Activity:
Repeat exactly the lines below that lie between the line with "def rowsImg : List" and the line with "evtRows 0x7 ++ faultRows 0x7 3 ++", counting both of those lines as part of the answer.

»»

-- ==== Sys2Proof/Machine/RegMap.lean ====
section
/-! DEFINITION. The register map: for every block of Table 1.11 the rows of its register table, each with its access code
(Table 0.2), the bits a write can change, and the value after RESET_N is released (R7). -/
namespace Sys2Proof.Machine
open Sys2Proof

/-- The access codes of Table 0.2 (R4). -/
inductive Acc where
  | ro | rw | w1c | w1s | wo | rws
deriving DecidableEq, Repr

/-- One row of a register table: `count` registers, `stride` bytes apart from `off`. -/
structure RegRow where
  off : Nat
  stride : Nat
  count : Nat
  acc : Acc
  wmask : Nat
  reset : Nat
deriving DecidableEq, Repr

/-- One register. -/
def r1 (off : Nat) (acc : Acc) (wmask reset : Nat) : RegRow := ⟨off, 4, 1, acc, wmask, reset⟩
/-- A row of registers. -/
def rn (off stride count : Nat) (acc : Acc) (wmask reset : Nat) : RegRow := ⟨off, stride, count, acc, wmask, reset⟩
/-- The fault registers every block holds at the same offsets (R398), for a block whose sources are the bits of m, n of them counted. -/
def faultRows (m n : Nat) : List RegRow :=
  [r1 0x080 .w1c m 0, r1 0x084 .rw m 0, r1 0x088 .rw m 0, rn 0x090 4 n .ro 0 0]
/-- The event registers at their common offsets. -/
def evtRows (m : Nat) : List RegRow := [r1 0x040 .w1c m 0, r1 0x044 .rw m 0, r1 0x048 .rw m 0]

/-- SYS (Tables 1.12, 2.9 and 16.6). -/
def rowsSys : List RegRow :=
  [r1 0x000 .ro 0 0x40320000, r1 0x010 .ro 0 0, r1 0x014 .ro 0 0, r1 0x018 .ro 0 0,
   r1 0x100 .ro 0 0xC, r1 0x104 .rws 0x3 0, r1 0x108 .w1c 0x100 0, r1 0x10C .w1c 0x3F 0,
   r1 0x110 .rw 0x3F 0, r1 0x114 .rw 0x3F 0, r1 0x118 .ro 0 0, r1 0x11C .rws 0x3 0x3] ++ faultRows 0x7 3 ++
  [r1 0x200 .ro 0 0, r1 0x204 .ro 0 0, r1 0x208 .ro 0 0, r1 0x20C .ro 0 0, rn 0x210 4 3 .ro 0 0, rn 0x220 4 3 .ro 0 0,
   r1 0x230 .rw 0xFFFF 0x64, r1 0x234 .rw 0xFFFF 0x64, r1 0x238 .ro 0 0, r1 0x240 .rws 0 0, r1 0x244 .w1c 0x80000000 0,
   r1 0x280 .rw 0 0, r1 0x284 .ro 0 0, r1 0x288 .ro 0 0, r1 0x28C .ro 0 0]
/-- IMG (Table 3.16). -/
def rowsImg : List RegRow :=
  [r1 0x000 .rws 0x107 0, r1 0x004 .rws 0xFFFFFFFF 0, r1 0x008 .rws 0xF 0, r1 0x010 .ro 0 0, r1 0x014 .ro 0 0,
   r1 0x018 .ro 0 0, r1 0x020 .ro 0 0, r1 0x024 .ro 0 0, r1 0x028 .ro 0 0, r1 0x02C .ro 0 0, r1 0x030 .rw 0xFFFF 0,
   r1 0x034 .ro 0 0] ++ evtRows 0x7 ++ faultRows 0x7 3
/-- HPA, HPB and SEM (Table 17.6). -/
def rowsHp : List RegRow :=
  evtRows 0x7 ++ faultRows 0x7 3 ++
  [rn 0x100 0x40 2 .ro 0 0, rn 0x104 0x40 2 .ro 0 0, rn 0x108 0x40 2 .ro 0 0, rn 0x10C 0x40 2 .ro 0 0, rn 0x110 0x40 2 .ro 0 0,
   rn 0x200 4 4 .ro 0 0, rn 0x1000 4 64 .rw 0 0, rn 0x1100 4 64 .ro 0 0, rn 0x1200 4 64 .rws 0xFFFF 0]
/-- BMX (Table 17.10). -/
def rowsBmx : List RegRow :=
  [r1 0x000 .ro 0 0, rn 0x010 4 9 .ro 0 0] ++ faultRows 0x1 1 ++ [rn 0x100 4 6 .ro 0 0]

/-- LDG (Table 4.11). -/
def rowsLdg : List RegRow :=
  [r1 0x000 .rw 0x1F01 0x201, rn 0x004 4 3 .ro 0 0, r1 0x010 .rw 0xFFF 0, rn 0x014 4 4 .ro 0 0, rn 0x028 4 3 .ro 0 0] ++
  evtRows 0x3 ++ faultRows 0x1F 5 ++ [rn 0x4000 4 4096 .rw 0x80000FFF 0]

/-- A physical cell's control registers (Tables 5.11 and 6.16). -/
def rowsCell : List RegRow :=
  [r1 0x000 .rws 0x1 0, r1 0x004 .ro 0 0, r1 0x008 .rw 0x7FFF0000 0, r1 0x00C .ro 0 0, r1 0x010 .rw 0xFFFF 0x40, r1 0x014 .rw 0xFF 0,
   r1 0x018 .ro 0 0, r1 0x020 .ro 0 0, r1 0x024 .w1c 0x3 0, r1 0x028 .rw 0x3 0, r1 0x02C .rw 0x3 0] ++ evtRows 0x1F ++ faultRows 0xFF 8 ++
  [rn 0x100 0x20 4 .rw 0x3FFF 0, rn 0x104 0x20 4 .rw 0x3FFF 0x3FFF, rn 0x108 0x20 4 .rw 0x3FFF 0, rn 0x10C 0x20 4 .rw 0x3FFF 0,
   rn 0x110 0x20 4 .rw 0x3FFF 0, rn 0x114 0x20 4 .rw 0x3FFF 0, rn 0x118 0x20 4 .rw 0x3FFF 0, rn 0x11C 0x20 4 .ro 0 0,
   rn 0x200 8 4 .rw 0xFFFFFFFF 0, rn 0x204 8 4 .rw 0x80FFFFFF 0, r1 0x280 .rw 0xFFFFFFFF 0, r1 0x284 .rw 0xFFFFFFFF 0,
   rn 0x400 4 64 .rw 0x1FFFFFFF 0, rn 0x600 4 64 .ro 0 0]

/-- MXE (Table 7.15). -/
def rowsMxe : List RegRow :=
  [r1 0x000 .rws 0x4 0, rn 0x004 4 4 .ro 0 0, r1 0x020 .rw 0xFFF0FFF 0, r1 0x024 .rw 0xFFFFF 0, r1 0x028 .rw 0x8FFF0FFF 0,
   r1 0x02C .wo 0 0, r1 0x030 .w1c 0x30000 0] ++ evtRows 0x1F ++ faultRows 0x1F 5 ++
  [rn 0x800 4 128 .ro 0 0, rn 0x1000 0x20 64 .rw 0xFF03FF04 0, rn 0x1004 0x20 64 .rw 0xFFFFFFFF 0, rn 0x1008 0x20 64 .rw 0xFFFFFFFF 0,
   rn 0x100C 0x20 64 .ro 0 0, rn 0x1010 0x20 64 .ro 0 0]
/-- DLY (Table 7.18). -/
def rowsDly : List RegRow :=
  [r1 0x004 .ro 0 0] ++ evtRows 0x1 ++ faultRows 0x7 3 ++
  [rn 0x1000 4 1024 .rw 0xFFFFFFF 0, rn 0x2000 4 1024 .ro 0 0, rn 0x3000 4 1024 .ro 0 0, rn 0x4000 4 1024 .ro 0 0]

/-- MACn (Table 8.7). PAIR exists in MAC0 and MAC1 (R215). -/
def rowsMac (n : Nat) : List RegRow :=
  [r1 0x000 .rws 0x3 0, r1 0x004 .ro 0 0x6, r1 0x008 .rws (if n ≤ 1 then 0x3FFF001F else 0x3FFF000F) 0x05F2000C, r1 0x00C .rws 0xFFFFFFFF 0,
   r1 0x010 .rws 0xFFFF 0, r1 0x014 .rws 0xFFFFFFFF 0x04040404, r1 0x018 .rws 0xFFFFFFFF 0x04141404, r1 0x01C .rw 0xFF0FF1 0x000A0141,
   r1 0x020 .rw 0xFFFF 0x3E8] ++ evtRows 0xF ++ faultRows 0x1F 5 ++
  [rn 0x100 4 16 .rw 0xFFFFFFFF 0, rn 0x200 8 24 .ro 0 0, rn 0x204 8 24 .ro 0 0]

/-- STE (Table 9.11). -/
def rowsSte : List RegRow :=
  [r1 0x000 .rws 0x3 0, r1 0x004 .ro 0 0x6, r1 0x008 .rws 0xFF01 0x4001, rn 0x010 4 4 .rws 0xFFFFFFFF 0, r1 0x020 .rw 0x3F3F 0x2222,
   r1 0x030 .wo 0 0, r1 0x034 .ro 0 0, r1 0x038 .ro 0 0] ++ evtRows 0x1F ++ faultRows 0x7F 7 ++
  [rn 0x100 4 8 .rw 0xFFFFFFFF 0, rn 0x120 4 8 .ro 0 0, rn 0x200 4 16 .ro 0 0, rn 0x240 4 3 .ro 0 0, rn 0x250 4 4 .ro 0 0,
   r1 0x300 .rw 0xC000FFFF 0x80000806, rn 0x304 4 15 .rw 0xC000FFFF 0, rn 0x340 4 16 .rw 0xFFFF 0, r1 0x400 .ro 0 0, r1 0x404 .wo 0 0,
   r1 0x408 .ro 0 0, r1 0x410 .wo 0 0, r1 0x414 .ro 0 0, rn 0x8000 4 2304 .ro 0 0, rn 0xC000 4 2304 .rw 0xFFFFFFFF 0]

/-- The registers of a PTU domain (Table 10.6); LINK of domain B resets to 2. -/
def rowsDom (b lnk : Nat) : List RegRow :=
  [r1 b .rws 0x1757F lnk, r1 (b + 0x04) .rw 0xFFFFFFF 0x030001FD, r1 (b + 0x08) .rw 0xFFFFFFFF 0x04000000, r1 (b + 0x0C) .rw 0xFFFFFFFF 0x00400000,
   r1 (b + 0x10) .rw 0xFFFFFFFF 0x000A0064, r1 (b + 0x14) .rw 0xF 0x4, r1 (b + 0x20) .ro 0 0xAAAAAAAB, r1 (b + 0x24) .ro 0 0x411A,
   r1 (b + 0x28) .rw 0xFFFFFFFF 0xAAAAAAAB, r1 (b + 0x2C) .rw 0xFFFF 0x411A, rn (b + 0x30) 4 2 .rw 0xFFFFFFFF 0, r1 (b + 0x38) .wo 0 0,
   rn (b + 0x40) 4 2 .ro 0 0, r1 (b + 0x48) .ro 0 3, rn (b + 0x4C) 4 4 .ro 0 0, r1 (b + 0x60) .rws 0xFFFFFFFF 0xA0FEBBF8,
   r1 (b + 0x64) .rws 0xFFFFFFFF 0x8080FFFF, r1 (b + 0x68) .rws 0x7FFFF 0x00010025, rn (b + 0x6C) 4 2 .rws 0xFFFFFFFF 0, rn (b + 0x80) 4 4 .ro 0 0]
/-- PTU (Table 10.6). -/
def rowsPtu : List RegRow :=
  [r1 0x000 .rws 0x3 0, r1 0x004 .ro 0 0x33, r1 0x010 .ro 0 0, r1 0x014 .ro 0 0, r1 0x018 .wo 0 0, rn 0x020 4 2 .ro 0 0] ++
  evtRows 0x1F ++ faultRows 0xFF 8 ++ [rn 0x0C0 4 8 .rw 0xFFFFFFFF 0] ++ rowsDom 0x100 0x00010000 ++ rowsDom 0x200 0x00012000 ++
  [r1 0x300 .ro 0 0xAAAAAAAB, r1 0x304 .ro 0 0x411A, rn 0x400 0x10 3 .ro 0 0, rn 0x404 0x10 3 .ro 0 0, rn 0x408 0x10 3 .ro 0 0]
/-- RSU (Table 11.6). -/
def rowsRsu : List RegRow :=
  [r1 0x000 .rws 0x1 0, r1 0x004 .ro 0 0x6F, r1 0x008 .rw 0x3FF 0x64, r1 0x00C .rw 0xFFFFFFFF 0x3C03020A, r1 0x010 .rw 0xFFFF 0x7D0,
   r1 0x014 .rw 0xFFFFF 0x3E8, rn 0x018 4 2 .ro 0 0, r1 0x020 .ro 0 0xAAAAAAAB, r1 0x024 .ro 0 0x411A] ++ evtRows 0x7 ++ faultRows 0x3F 6 ++
  [rn 0x100 0x10 6 .rws 0xBFFFFFFF 0x00FEF880, rn 0x104 0x10 6 .ro 0 0, rn 0x108 0x10 6 .ro 0 0, rn 0x200 4 4 .rw 0xC0000007 0,
   r1 0x210 .rw 0xC00003FF 0x64]

/-- APTn (Table 12.5). -/
def rowsApt : List RegRow :=
  [r1 0x000 .rws 0xF 0, r1 0x004 .ro 0 0, r1 0x008 .rw 0xFFFFFFFF 0, r1 0x00C .rw 0xFFFFFFFF 0, r1 0x010 .rws 0x5FFFF 0x40000,
   r1 0x014 .rws 0x67FFF 0x40000, rn 0x018 4 2 .rw 0xFFFFFFFF 0xFFFFFFFF, rn 0x020 4 2 .ro 0 0xFFFFFFFF, rn 0x028 4 2 .rw 0xFFFF1F0F 0x03E81808,
   rn 0x030 4 4 .ro 0 0] ++ evtRows 0x7F ++ faultRows 0xFF 8 ++ [rn 0x100 4 5 .ro 0 0]

/-- PWR (Table 13.5). -/
def rowsPwr : List RegRow :=
  [r1 0x000 .rws 0x1 0, r1 0x004 .ro 0 0, r1 0x008 .ro 0 0, rn 0x00C 4 3 .wo 0 0, rn 0x018 4 2 .w1c 0xFFFFFFFF 0, r1 0x020 .ro 0 0] ++
  evtRows 0x1F ++ faultRows 0xFF 8 ++
  [rn 0x100 0x10 4 .rw 0xFFFFF 0, rn 0x104 0x10 4 .rw 0xFFFFFF 0, rn 0x108 0x10 4 .rw 0x7FFFFF 0, rn 0x10C 0x10 4 .ro 0 0x400000,
   rn 0x200 4 96 .rws 0xFFFFF 0, rn 0x1000 0x20 32 .rws 0x7 0, rn 0x1004 0x20 32 .rws 0x0FFF0FFF 0x029001F4, rn 0x1008 0x20 32 .rws 0xFF0F 0x5002,
   rn 0x100C 0x20 32 .rw 0xFFFFF 0x50040, rn 0x1010 0x20 32 .rw 0x7FFFFF 0x400000, rn 0x1014 0x20 32 .ro 0 0, rn 0x1018 0x20 32 .ro 0 0,
   rn 0x101C 0x20 32 .ro 0 0]
/-- LSP (Table 14.5). -/
def rowsLsp : List RegRow :=
  [r1 0x008 .rws 0xFFFF 0, rn 0x00C 4 2 .rw 0xFFFFFF 0, r1 0x020 .rws 0x1F30 0, r1 0x024 .ro 0 0, rn 0x028 4 3 .rw 0xFFFFF 0, rn 0x034 4 2 .ro 0 0] ++
  evtRows 0xF ++ [rn 0x050 4 2 .ro 0 0] ++ faultRows 0x7F 7 ++
  [rn 0x1000 0x80 32 .rws 0x1F 0, rn 0x1004 0x80 32 .rw 0xFFFFFFFF 0, rn 0x1008 0x80 32 .rw 0xFFFFFF 0, rn 0x100C 0x80 32 .rw 0x7FFFFF 0x400000,
   rn 0x1010 0x80 32 .rw 0xFFFFFF 0, rn 0x1014 0x80 32 .rw 0x7FFFFF 0x400000, rn 0x1018 0x80 32 .rw 0xFFFFF 0, rn 0x101C 0x80 32 .rw 0xFFFFFFFF 0x02800190,
   rn 0x1020 0x80 32 .rw 0xFFFFFFF 0, rn 0x1024 0x80 32 .rw 0xFFFFFF 0, rn 0x1028 0x80 32 .rw 0xFFFFFF 0, rn 0x102C 0x80 32 .rw 0xFFFFFF 0,
   rn 0x1030 0x80 32 .rw 0xFFFFFF 0, rn 0x1034 0x80 32 .rw 0xFFFFFFFF 0, rn 0x1038 0x80 32 .rw 0xFFFFFFFF 0, rn 0x103C 0x80 32 .rw 0xFFFFFFFF 0,
   rn 0x1040 0x80 32 .rw 0xFFFFFFFF 0, rn 0x1044 0x80 32 .rw 0xFFFFFFFF 0, rn 0x1048 0x80 32 .rw 0xFFFFFFFF 0, rn 0x104C 0x80 32 .rw 0xFFFFFFFF 0,
   rn 0x1060 0x80 32 .ro 0 0, rn 0x1064 0x80 32 .ro 0 0, rn 0x1068 0x80 32 .ro 0 0, rn 0x106C 0x80 32 .ro 0 0, rn 0x1070 0x80 32 .ro 0 0,
   rn 0x1074 0x80 32 .ro 0 0x400000, rn 0x1078 0x80 32 .ro 0 0x400000]

/-- DMA (Table 18.8). -/
def rowsDma : List RegRow :=
  [r1 0x000 .rw 0x1 0, r1 0x004 .ro 0 0, r1 0x008 .ro 0 0] ++ evtRows 0xFFFFFFFF ++
  [r1 0x050 .w1c 0xFFFF 0, r1 0x054 .rw 0xFFFF 0, r1 0x058 .rw 0xFFFF 0] ++ faultRows 0x1F 5 ++
  [rn 0x100 0x40 16 .rw 0 0, rn 0x104 0x40 16 .rw 0x03FF010F 0x140000, rn 0x108 0x40 16 .rw 0xFFFF 0x400, rn 0x10C 0x40 16 .rw 0xFFFFFFFF 0,
   rn 0x110 0x40 16 .rw 0xF 0, rn 0x114 0x40 16 .ro 0 0, rn 0x118 0x40 16 .ro 0 0, rn 0x11C 0x40 16 .ro 0 0, rn 0x120 0x40 16 .ro 0 0,
   rn 0x124 0x40 16 .ro 0 0, rn 0x128 0x40 16 .ro 0 0]
/-- CHK (Table 18.13). -/
def rowsChk : List RegRow :=
  evtRows 0xFF ++ faultRows 0xFFFF 16 ++
  [rn 0x100 0x40 4 .rw 0 0, rn 0x104 0x40 4 .rw 0x33 0, rn 0x108 0x40 4 .rw 0xFFFFFFFF 0, rn 0x10C 0x40 4 .rw 0xF 0, rn 0x110 0x40 4 .rw 0xFFFFFFFF 0,
   rn 0x114 0x40 4 .rw 0xFFFFFFFF 0, rn 0x118 0x40 4 .ro 0 0, rn 0x11C 0x40 4 .ro 0 0, rn 0x120 0x40 4 .rw 0xFFFFFFFF 0,
   rn 0x124 0x40 4 .rw 0xFFFFFFFF 0xFFFFFFFF, rn 0x128 0x40 4 .ro 0 0, rn 0x12C 0x40 4 .ro 0 0, rn 0x130 0x40 4 .ro 0 0]
/-- TWC (Table 19.7). -/
def rowsTwc : List RegRow :=
  evtRows 0xF ++ faultRows 0xFF 8 ++
  [rn 0x100 0x40 2 .rw 0x1 0, rn 0x104 0x40 2 .rw 0x0FFF7703 0x0A012201, rn 0x108 0x40 2 .wo 0 0, rn 0x10C 0x40 2 .ro 0 0, rn 0x110 0x40 2 .ro 0 0,
   rn 0x114 0x40 2 .rw 0 0, rn 0x118 0x40 2 .ro 0 0]
/-- FLC (Table 19.8). -/
def rowsFlc : List RegRow :=
  [r1 0x000 .rws 0x5 0, r1 0x004 .wo 0 0, rn 0x008 4 2 .rw 0xFFFFFFF 0, r1 0x010 .rw 0xF0F 0x800, r1 0x014 .ro 0 0, r1 0x018 .ro 0 0, r1 0x01C .rw 0 0] ++
  evtRows 0x3 ++ faultRows 0x3 2
/-- MEMC (Table 19.4). -/
def rowsMemc : List RegRow :=
  [r1 0x004 .ro 0 0, r1 0x008 .rw 0xF 0, r1 0x010 .rw 0xFFFF 0xE10, r1 0x014 .ro 0 0, r1 0x018 .rw 0xFFFFFFFF 0x400040, rn 0x01C 4 2 .ro 0 0,
   r1 0x024 .ro 0 0, r1 0x028 .rw 0xF 0x4] ++ evtRows 0x1 ++ faultRows 0x7F 7 ++
  [rn 0x100 4 2 .rw 0xFFFFFFFF 0, r1 0x108 .rw 0x0FFF0FFF 0, r1 0x10C .rw 0x3F3F 0, r1 0x110 .rw 0x3F3F0777 0]
/-- PAIR (Table 15.9). -/
def rowsPair : List RegRow :=
  [r1 0x000 .rws 0x1 0, r1 0x004 .ro 0 0x40, r1 0x008 .rws 0x3FF 0x14, r1 0x00C .rw 0x1 0, r1 0x010 .ro 0 0x1388, r1 0x014 .ro 0 0, r1 0x018 .ro 0 0,
   r1 0x01C .ro 0 0xFFFFFFFF, rn 0x020 4 6 .ro 0 0] ++ evtRows 0x3F ++ faultRows 0xFF 8 ++ [rn 0x100 4 24 .ro 0 0, rn 0x200 4 24 .ro 0 0]



/-- The rows of a block's register table. -/
def blkRows : Blk → List RegRow
  | .sys => rowsSys | .img => rowsImg | .hp => rowsHp | .bmx => rowsBmx | .dma => rowsDma | .chk => rowsChk
  | .twc => rowsTwc | .flc => rowsFlc | .mac n => rowsMac n | .ste => rowsSte | .ptu => rowsPtu | .rsu => rowsRsu
  | .mxe => rowsMxe | .ldg => rowsLdg | .apt _ => rowsApt | .pwr => rowsPwr | .lsp => rowsLsp | .pair => rowsPair
  | .memc => rowsMemc | .dly => rowsDly | .cell _ => rowsCell

/-- Whether a row holds the register at this offset. -/
def RegRow.holds (r : RegRow) (off : Nat) : Bool :=
  decide (r.off ≤ off) && (off - r.off) % r.stride == 0 && decide ((off - r.off) / r.stride < r.count)
/-- The row of a register, if the offset is occupied (R6). -/
def findRow (rows : List RegRow) (off : Nat) : Option RegRow := rows.find? (fun r => r.holds off)

/-- The block and the offset of a register-space address; none outside every window of Table 1.11 (R30). -/
def regWindow (a : Nat) : Option (Blk × Nat) :=
  if a < 0x40000000 then none
  else
    let w := (a - 0x40000000) / 0x10000
    let off := a % 0x10000
    match w with
    | 0 => some (.sys, off) | 1 => some (.img, off) | 2 => some (.hp, off) | 3 => some (.bmx, off)
    | 4 => some (.dma, off) | 5 => some (.chk, off) | 6 => some (.twc, off) | 7 => some (.flc, off)
    | 8 => some (.mac 0, off) | 9 => some (.mac 1, off) | 10 => some (.mac 2, off) | 11 => some (.mac 3, off)
    | 12 => some (.ste, off) | 13 => some (.ptu, off) | 14 => some (.rsu, off)
    | 16 => some (.mxe, off) | 17 => some (.ldg, off)
    | 18 => some (.apt (off / 0x1000), off % 0x1000)
    | 20 => some (.pwr, off) | 21 => some (.lsp, off) | 22 => some (.pair, off) | 23 => some (.memc, off) | 24 => some (.dly, off)
    | _ =>
      if a < 0x40200000 then none
      else
        let p := (a - 0x40200000) / 0x1000
        if p < 72 then some (.cell p, a % 0x1000) else none

/-- The value a register holds after RESET_N is released (R7); 0 at an unoccupied offset (R6). -/
def regReset (a : Nat) : Word :=
  match regWindow a with
  | none => 0
  | some (b, off) =>
    match findRow (blkRows b) off with
    | none => 0
    | some r => wd r.reset

end Sys2Proof.Machine
end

««

Task solution:
def rowsImg : List RegRow :=
  [r1 0x000 .rws 0x107 0, r1 0x004 .rws 0xFFFFFFFF 0, r1 0x008 .rws 0xF 0, r1 0x010 .ro 0 0, r1 0x014 .ro 0 0,
   r1 0x018 .ro 0 0, r1 0x020 .ro 0 0, r1 0x024 .ro 0 0, r1 0x028 .ro 0 0, r1 0x02C .ro 0 0, r1 0x030 .rw 0xFFFF 0,
   r1 0x034 .ro 0 0] ++ evtRows 0x7 ++ faultRows 0x7 3
/-- HPA, HPB and SEM (Table 17.6). -/
def rowsHp : List RegRow :=
  evtRows 0x7 ++ faultRows 0x7 3 ++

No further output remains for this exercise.